> [What is being asked]: Based on the entries below, how many lines contain the word "where"? Respond with only the number.

[Stored entries]
--*--

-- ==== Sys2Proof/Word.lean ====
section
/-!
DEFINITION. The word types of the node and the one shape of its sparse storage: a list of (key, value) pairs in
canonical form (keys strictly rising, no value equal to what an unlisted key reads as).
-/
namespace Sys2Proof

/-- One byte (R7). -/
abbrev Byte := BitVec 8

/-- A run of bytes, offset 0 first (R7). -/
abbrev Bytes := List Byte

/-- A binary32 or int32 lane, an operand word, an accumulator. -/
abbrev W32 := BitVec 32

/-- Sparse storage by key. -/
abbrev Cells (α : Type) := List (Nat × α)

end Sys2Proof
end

--*--

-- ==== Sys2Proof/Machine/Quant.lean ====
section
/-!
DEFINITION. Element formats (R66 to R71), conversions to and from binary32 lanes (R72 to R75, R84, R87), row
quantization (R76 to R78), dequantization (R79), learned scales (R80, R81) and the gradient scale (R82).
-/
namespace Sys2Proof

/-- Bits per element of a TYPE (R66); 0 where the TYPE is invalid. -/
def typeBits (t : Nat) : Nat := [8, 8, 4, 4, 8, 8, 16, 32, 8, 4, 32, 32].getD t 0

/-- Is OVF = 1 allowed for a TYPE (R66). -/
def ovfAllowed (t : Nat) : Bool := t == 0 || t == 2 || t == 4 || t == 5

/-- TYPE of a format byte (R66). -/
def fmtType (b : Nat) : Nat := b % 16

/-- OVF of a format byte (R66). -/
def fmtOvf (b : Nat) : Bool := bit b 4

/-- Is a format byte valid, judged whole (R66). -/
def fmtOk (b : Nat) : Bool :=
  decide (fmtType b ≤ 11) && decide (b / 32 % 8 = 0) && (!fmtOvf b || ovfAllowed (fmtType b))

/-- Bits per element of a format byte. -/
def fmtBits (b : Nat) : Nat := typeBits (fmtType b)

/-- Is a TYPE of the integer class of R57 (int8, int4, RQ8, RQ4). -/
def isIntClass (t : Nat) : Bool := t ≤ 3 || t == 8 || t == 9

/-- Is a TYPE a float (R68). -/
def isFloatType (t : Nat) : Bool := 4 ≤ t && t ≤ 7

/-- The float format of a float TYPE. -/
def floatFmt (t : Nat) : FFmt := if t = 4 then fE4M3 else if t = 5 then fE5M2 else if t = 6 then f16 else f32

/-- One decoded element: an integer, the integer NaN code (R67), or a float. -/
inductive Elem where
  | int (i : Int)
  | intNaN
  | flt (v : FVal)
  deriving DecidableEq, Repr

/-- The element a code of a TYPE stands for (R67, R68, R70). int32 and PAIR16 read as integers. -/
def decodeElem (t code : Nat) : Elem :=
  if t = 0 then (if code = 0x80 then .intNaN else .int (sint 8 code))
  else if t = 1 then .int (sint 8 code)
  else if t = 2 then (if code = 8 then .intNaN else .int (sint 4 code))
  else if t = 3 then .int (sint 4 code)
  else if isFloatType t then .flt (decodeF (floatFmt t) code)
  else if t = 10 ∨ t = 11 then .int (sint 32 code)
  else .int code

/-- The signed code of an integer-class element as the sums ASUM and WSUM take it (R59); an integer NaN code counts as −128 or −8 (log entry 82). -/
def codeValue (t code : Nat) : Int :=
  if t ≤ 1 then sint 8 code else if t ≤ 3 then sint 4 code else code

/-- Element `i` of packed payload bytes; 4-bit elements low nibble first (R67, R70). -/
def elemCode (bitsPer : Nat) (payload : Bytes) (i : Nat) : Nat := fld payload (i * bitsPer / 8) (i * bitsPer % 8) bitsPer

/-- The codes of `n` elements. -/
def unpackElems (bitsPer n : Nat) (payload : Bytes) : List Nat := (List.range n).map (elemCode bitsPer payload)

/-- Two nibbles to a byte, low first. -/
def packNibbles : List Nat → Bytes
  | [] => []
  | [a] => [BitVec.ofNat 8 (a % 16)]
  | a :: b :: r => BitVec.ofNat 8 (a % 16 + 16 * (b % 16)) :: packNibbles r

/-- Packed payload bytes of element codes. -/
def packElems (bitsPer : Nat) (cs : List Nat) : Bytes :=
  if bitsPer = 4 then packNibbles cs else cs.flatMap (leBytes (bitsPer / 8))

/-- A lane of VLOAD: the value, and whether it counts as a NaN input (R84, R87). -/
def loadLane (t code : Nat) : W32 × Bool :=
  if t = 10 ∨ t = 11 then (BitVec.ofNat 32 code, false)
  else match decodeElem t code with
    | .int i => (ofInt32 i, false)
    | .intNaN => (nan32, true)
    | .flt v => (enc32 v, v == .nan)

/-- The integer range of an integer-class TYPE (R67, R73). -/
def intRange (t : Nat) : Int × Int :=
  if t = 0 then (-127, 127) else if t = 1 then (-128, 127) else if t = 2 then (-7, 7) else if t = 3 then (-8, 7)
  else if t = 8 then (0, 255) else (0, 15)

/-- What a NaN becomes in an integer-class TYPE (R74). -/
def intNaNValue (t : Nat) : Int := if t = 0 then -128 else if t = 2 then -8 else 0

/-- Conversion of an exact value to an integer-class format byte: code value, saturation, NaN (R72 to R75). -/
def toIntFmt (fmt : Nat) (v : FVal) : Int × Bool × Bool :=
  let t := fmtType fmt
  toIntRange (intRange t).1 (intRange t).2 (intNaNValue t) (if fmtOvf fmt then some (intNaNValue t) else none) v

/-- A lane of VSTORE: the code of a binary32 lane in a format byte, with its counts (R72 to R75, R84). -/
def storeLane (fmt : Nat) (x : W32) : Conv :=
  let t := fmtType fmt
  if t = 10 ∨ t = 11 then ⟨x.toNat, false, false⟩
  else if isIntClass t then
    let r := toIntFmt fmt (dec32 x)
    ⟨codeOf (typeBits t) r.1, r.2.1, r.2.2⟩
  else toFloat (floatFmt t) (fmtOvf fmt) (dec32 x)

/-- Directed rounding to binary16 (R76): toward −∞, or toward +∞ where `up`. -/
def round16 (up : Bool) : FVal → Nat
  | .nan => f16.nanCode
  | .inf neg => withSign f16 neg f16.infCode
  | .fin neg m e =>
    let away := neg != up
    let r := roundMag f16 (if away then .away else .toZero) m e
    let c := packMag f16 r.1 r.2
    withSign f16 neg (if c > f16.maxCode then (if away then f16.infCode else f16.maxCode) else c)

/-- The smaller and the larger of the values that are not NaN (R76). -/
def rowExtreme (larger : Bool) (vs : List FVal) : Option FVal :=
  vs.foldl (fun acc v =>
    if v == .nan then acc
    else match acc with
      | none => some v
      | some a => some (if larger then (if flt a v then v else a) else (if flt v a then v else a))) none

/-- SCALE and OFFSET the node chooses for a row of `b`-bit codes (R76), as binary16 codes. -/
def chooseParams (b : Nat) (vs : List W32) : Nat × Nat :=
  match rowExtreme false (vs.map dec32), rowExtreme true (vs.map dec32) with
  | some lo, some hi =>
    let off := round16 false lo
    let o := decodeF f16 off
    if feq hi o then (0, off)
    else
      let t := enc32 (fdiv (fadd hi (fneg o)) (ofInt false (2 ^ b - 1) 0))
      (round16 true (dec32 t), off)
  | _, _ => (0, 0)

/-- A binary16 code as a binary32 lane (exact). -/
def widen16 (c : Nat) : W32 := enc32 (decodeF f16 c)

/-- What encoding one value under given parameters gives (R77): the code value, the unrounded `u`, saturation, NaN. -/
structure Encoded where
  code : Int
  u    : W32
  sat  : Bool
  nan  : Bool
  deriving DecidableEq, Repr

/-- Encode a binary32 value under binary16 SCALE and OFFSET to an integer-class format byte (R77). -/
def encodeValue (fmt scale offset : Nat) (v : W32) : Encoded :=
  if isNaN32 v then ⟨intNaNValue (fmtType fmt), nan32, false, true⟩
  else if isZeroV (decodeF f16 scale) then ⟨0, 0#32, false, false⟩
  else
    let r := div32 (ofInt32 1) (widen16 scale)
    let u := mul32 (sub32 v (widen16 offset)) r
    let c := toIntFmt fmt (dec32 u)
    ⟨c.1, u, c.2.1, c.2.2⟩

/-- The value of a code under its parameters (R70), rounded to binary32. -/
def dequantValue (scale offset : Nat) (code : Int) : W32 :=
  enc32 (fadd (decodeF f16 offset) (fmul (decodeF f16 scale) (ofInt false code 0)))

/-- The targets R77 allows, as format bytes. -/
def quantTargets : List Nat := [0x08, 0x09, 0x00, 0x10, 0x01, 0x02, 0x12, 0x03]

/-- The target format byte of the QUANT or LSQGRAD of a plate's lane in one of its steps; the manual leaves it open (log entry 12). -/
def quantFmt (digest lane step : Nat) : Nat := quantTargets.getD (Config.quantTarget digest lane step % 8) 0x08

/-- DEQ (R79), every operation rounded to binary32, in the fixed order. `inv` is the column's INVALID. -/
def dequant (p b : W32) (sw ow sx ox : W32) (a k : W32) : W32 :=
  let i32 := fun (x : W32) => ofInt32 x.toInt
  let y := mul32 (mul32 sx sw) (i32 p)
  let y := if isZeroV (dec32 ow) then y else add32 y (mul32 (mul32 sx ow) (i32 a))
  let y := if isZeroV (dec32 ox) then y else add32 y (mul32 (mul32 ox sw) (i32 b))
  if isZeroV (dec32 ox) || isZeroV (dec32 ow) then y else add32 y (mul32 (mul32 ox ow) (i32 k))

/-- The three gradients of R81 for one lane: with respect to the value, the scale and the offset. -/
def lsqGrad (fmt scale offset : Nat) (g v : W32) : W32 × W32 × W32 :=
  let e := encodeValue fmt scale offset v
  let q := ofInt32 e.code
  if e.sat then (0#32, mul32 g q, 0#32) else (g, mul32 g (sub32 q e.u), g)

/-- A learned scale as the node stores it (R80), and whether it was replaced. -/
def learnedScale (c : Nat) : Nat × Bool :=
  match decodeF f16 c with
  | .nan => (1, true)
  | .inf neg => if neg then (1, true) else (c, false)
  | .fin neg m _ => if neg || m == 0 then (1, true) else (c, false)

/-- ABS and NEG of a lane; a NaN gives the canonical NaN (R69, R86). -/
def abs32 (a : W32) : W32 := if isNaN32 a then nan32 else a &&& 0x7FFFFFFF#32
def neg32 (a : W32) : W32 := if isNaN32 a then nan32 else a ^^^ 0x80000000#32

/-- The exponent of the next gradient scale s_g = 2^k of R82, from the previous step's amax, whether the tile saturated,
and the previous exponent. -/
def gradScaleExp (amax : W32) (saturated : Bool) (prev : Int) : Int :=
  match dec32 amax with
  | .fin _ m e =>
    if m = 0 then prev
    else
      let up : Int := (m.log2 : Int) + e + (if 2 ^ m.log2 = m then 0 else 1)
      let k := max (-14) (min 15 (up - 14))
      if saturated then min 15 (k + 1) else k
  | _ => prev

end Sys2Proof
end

--*--

> [Answer space]: 4